*** LISTED RECORDS ***
-- ==== Sys2Proof/Machine/TotalsUnit.lean ====
section
/-! DEFINITION. The totals unit (chapter 8) and the directive unit (chapter 9): the close of a batch, its summary, and
the directives. -/

namespace Sys2Proof.Machine

/-! ### The close (R153 to R158) -/

/-- R140, R154: the roll, where one is asked. -/
def rollAnswerOf (roll : Bool) (k : KeyUnit) : RollAnswer :=
  if !roll then .notAsked else if k.store.next.state = .loaded then .promoted k.store.next.id else .noNextKey

/-- R140: a roll promotes a LOADED ACQ_NEXT and requests a key store write. -/
def rollStep (roll : Bool) (s : State) : State :=
  if roll && s.keys.store.next.state == .loaded then requestKeyWrite (keyChange promoteKey s) else s

/-- R153: the totals unit at the start of a close. -/
def openNextBatch (answer : RollAnswer) (t : Totals) : Totals where
  batch := Batch.fresh (nextBatchNumber t.batch.number) false
  lastClosed := t.batch.number
  summaryReady := false
  lastSummary := t.lastSummary
  close := some ⟨t.batch, answer, none, none⟩

/-- R153 to R155: the start of a close: snapshot, roll, next batch, and the request of the batch number write. -/
def startClose (roll : Bool) (s : State) : State :=
  requestWrite (.batchNumber s.totals.batch.number)
    (onTotals (openNextBatch (rollAnswerOf roll s.keys)) (rollStep roll s))

/-- R155, R156: the batch number write has ended: its outcome is kept and the summary is built. -/
def numberWritten (completed : Bool) (s : State) : State :=
  onTotals (fun t => { t with
    close := t.close.map fun c => { c with
      numberOutcome := some completed
      summary := some (buildSummary c.snapshot s.settings.storeNumber s.keys.store.batch) } }) s

/-- R157: the result of a close. -/
def closeResult (c : Close) : DirectiveResult :=
  if c.numberOutcome = some false then .storeFault else if c.roll = .noNextKey then .noNextKey else .done

/-- R157: the built summary is issued. -/
def summaryStep (s : State) : State :=
  match s.totals.close.bind (·.summary) with
  | some bytes =>
    offerEntry (entryOfBytes .summary (s.settings.map.statusBase + 0x600) bytes)
      (onTotals (fun t => { t with close := t.close.map fun c => { c with summary := none } }) s)
  | none => s

/-- R12: the WRITE_FAULT flag of STORE is raised by an ERROR. -/
def storeFaultUnless (okay : Bool) (s : State) : State :=
  if okay then s else onChannel 4 (raiseWriteFault true) s

/-- R157: the totals unit at the acknowledgement of the summary. -/
def summaryWritten (c : Close) (t : Totals) : Totals :=
  { t with lastSummary := c.snapshot.number, summaryReady := true, close := none }

/-- The directive in progress has its result (R179, R180). -/
def giveResult (r : DirectiveResult) : State → State :=
  onDirectives fun d => { d with inProgress := d.inProgress.map fun p => { p with result := some r } }

/-- R157: the summary's acknowledgement is taken: recorded, STORE dirty, and the close ended with its result. -/
def summaryAckStep (s : State) : State :=
  match takeAck isSummary s with
  | some (a, s') =>
    match s'.totals.close with
    | some c =>
      giveResult (closeResult c) (storeFaultUnless a.okay (onChannel 4 dirtyOn (onTotals (summaryWritten c) s')))
    | none => s'
  | none => s

/-! ### The directive unit (R176 to R181) -/

/-- R177: the ring slot of a beat's offset. -/
def ringSlotOf (offset : Nat) : Nat := (offset - 0x400) / 32

/-- R177: the strobed bytes of a beat enter a capture. -/
def captureBeat (offset : Nat) (b : Beat) (c : List (Option Byte)) : List (Option Byte) :=
  (beatCells ((offset - 0x400) % 32) b).foldl (fun l x => updAt l x.1 fun _ => some x.2) c

/-- R177: a shown slot beat is captured. -/
def captureStep (s : State) : State :=
  match s.path.shownDirectives with
  | ⟨offset, b⟩ :: rest =>
    if offset = 0x2A8 then s
    else
      onDirectives (fun d => { d with captures := updAt d.captures (ringSlotOf offset) (captureBeat offset b) })
        (onPath (fun p => { p with shownDirectives := rest }) s)
  | [] => s

/-- R178: the producer index that an acting index word sets. -/
def producerFor (d : DirectiveUnit) (p : BitVec 16) : BitVec 16 :=
  if d.inProgress.isSome ∧ p = d.done then d.done + 1
  else if (p - d.done).toNat ≤ 16 then p else d.done + 16

/-- R51, R178: the shown index word is taken; it acts when all strobes are set. -/
def indexStep (s : State) : State :=
  match s.path.shownDirectives with
  | ⟨offset, b⟩ :: rest =>
    if offset = 0x2A8 then
      let s' := onPath (fun p => { p with shownDirectives := rest }) s
      if beatFull b then
        onDirectives (fun d => { d with producer := producerFor d (BitVec.ofNat 16 (beatNat b 0 2)) }) s'
      else s'
    else s
  | [] => s

/-- R179: a directive can be taken. -/
def directiveDue (d : DirectiveUnit) : Bool := d.done != d.producer && d.inProgress.isNone

/-- R176: the slot of the directive at index done. -/
def doneSlot (d : DirectiveUnit) : Nat := d.done.toNat % 16

/-- The capture of that slot. -/
def doneCapture (d : DirectiveUnit) : List (Option Byte) := d.captures.getD (doneSlot d) captureEmpty

/-- A byte of a capture. -/
def captureByte (c : List (Option Byte)) (i : Nat) : Byte := (c.getD i none).getD 0

/-- R179: bytes 0 to 7 are all present. -/
def captureWhole (c : List (Option Byte)) : Bool := (List.range 8).all fun i => (c.getD i none).isSome

/-- What the directive at index done is (R179 to R181). -/
inductive DirectiveCode where
  | incomplete | batchClose | laneSuspend | laneResume | laneForget | statusNow | unknown
  deriving DecidableEq, Repr

/-- R53, R179: the code of a capture. -/
def codeOf (c : List (Option Byte)) : DirectiveCode :=
  if !captureWhole c then .incomplete
  else match (captureByte c 0).toNat with
    | 1 => .batchClose
    | 2 => .laneSuspend
    | 3 => .laneResume
    | 4 => .laneForget
    | 5 => .statusNow
    | _ => .unknown

/-- R179: the take: the capture is emptied and the directive is in progress, with its result where it is known. -/
def takeDirective (result : Option DirectiveResult) : State → State :=
  onDirectives fun d => { d with
    captures := updAt d.captures (doneSlot d) fun _ => captureEmpty
    inProgress := some ⟨result, false⟩ }

/-- R69: the suspended flag set or cleared. -/
def setSuspended (b : Bool) (l : Lane) : Lane := { l with suspended := b }

/-- R181: a directive on a lane: BAD_LANE above 47, else its effect and DONE. -/
def laneDirective (lane : Nat) (effect : State → State) (s : State) : State :=
  if 47 < lane then takeDirective (some .badLane) s else effect (takeDirective (some .done) s)

/-- R181: STATUS_NOW makes every channel that exists owe a write. -/
def oweAll : State → State := onReport fun r => r.map oweOn

/-- R179 to R181: a directive of a code is executed. -/
def runDirective (code : DirectiveCode) (s : State) : State :=
  let c := doneCapture s.directives
  let lane := (captureByte c 2).toNat
  match code with
  | .incomplete => takeDirective (some .incomplete) s
  | .unknown => takeDirective (some .unknownCode) s
  | .statusNow => oweAll (takeDirective (some .done) s)
  | .laneSuspend => laneDirective lane (onLane lane (setSuspended true)) s
  | .laneResume => laneDirective lane (onLane lane (setSuspended false)) s
  | .laneForget => laneDirective lane (forgetOn lane) s
  | .batchClose => startClose ((captureByte c 1).getLsbD 0) (takeDirective none s)

/-- R179: the directive at index done is taken, where one can be and has this code. -/
def directiveStep (code : DirectiveCode) (s : State) : State :=
  if directiveDue s.directives && codeOf (doneCapture s.directives) == code then runDirective code s else s

/-- R179: the address of the beat that holds byte 3 of the ring slot at index done. -/
def resultAddr (s : State) : Nat := s.settings.map.statusBase + 0x400 + 32 * doneSlot s.directives

/-- R179: the result write is issued once the result is known. -/
def resultStep (s : State) : State :=
  match s.directives.inProgress with
  | some ⟨some r, false⟩ =>
    offerEntry (entryOfResult (resultAddr s) (byteOf (resultCode r)))
      (onDirectives (fun d => { d with inProgress := some ⟨some r, true⟩ }) s)
  | _ => s

/-- R179: the result's acknowledgement is taken: the done index advances and STORE becomes dirty. -/
def resultAckStep (s : State) : State :=
  match takeAck isResult s with
  | some (a, s') =>
    storeFaultUnless a.okay (onChannel 4 dirtyOn
      (onDirectives (fun d => { d with done := d.done + 1, inProgress := none }) s'))
  | none => s

end Sys2Proof.Machine
end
***
__WHAT THE EXERCISE ASKS__.
For every line in the listing above that mentions the word "Bool", make a copy.

__EXERCISE RESPONSE__.
def rollAnswerOf (roll : Bool) (k : KeyUnit) : RollAnswer :=
def rollStep (roll : Bool) (s : State) : State :=
def startClose (roll : Bool) (s : State) : State :=
def numberWritten (completed : Bool) (s : State) : State :=
def storeFaultUnless (okay : Bool) (s : State) : State :=
def directiveDue (d : DirectiveUnit) : Bool := d.done != d.producer && d.inProgress.isNone
def captureWhole (c : List (Option Byte)) : Bool := (List.range 8).all fun i => (c.getD i none).isSome
def setSuspended (b : Bool) (l : Lane) : Lane := { l with suspended := b }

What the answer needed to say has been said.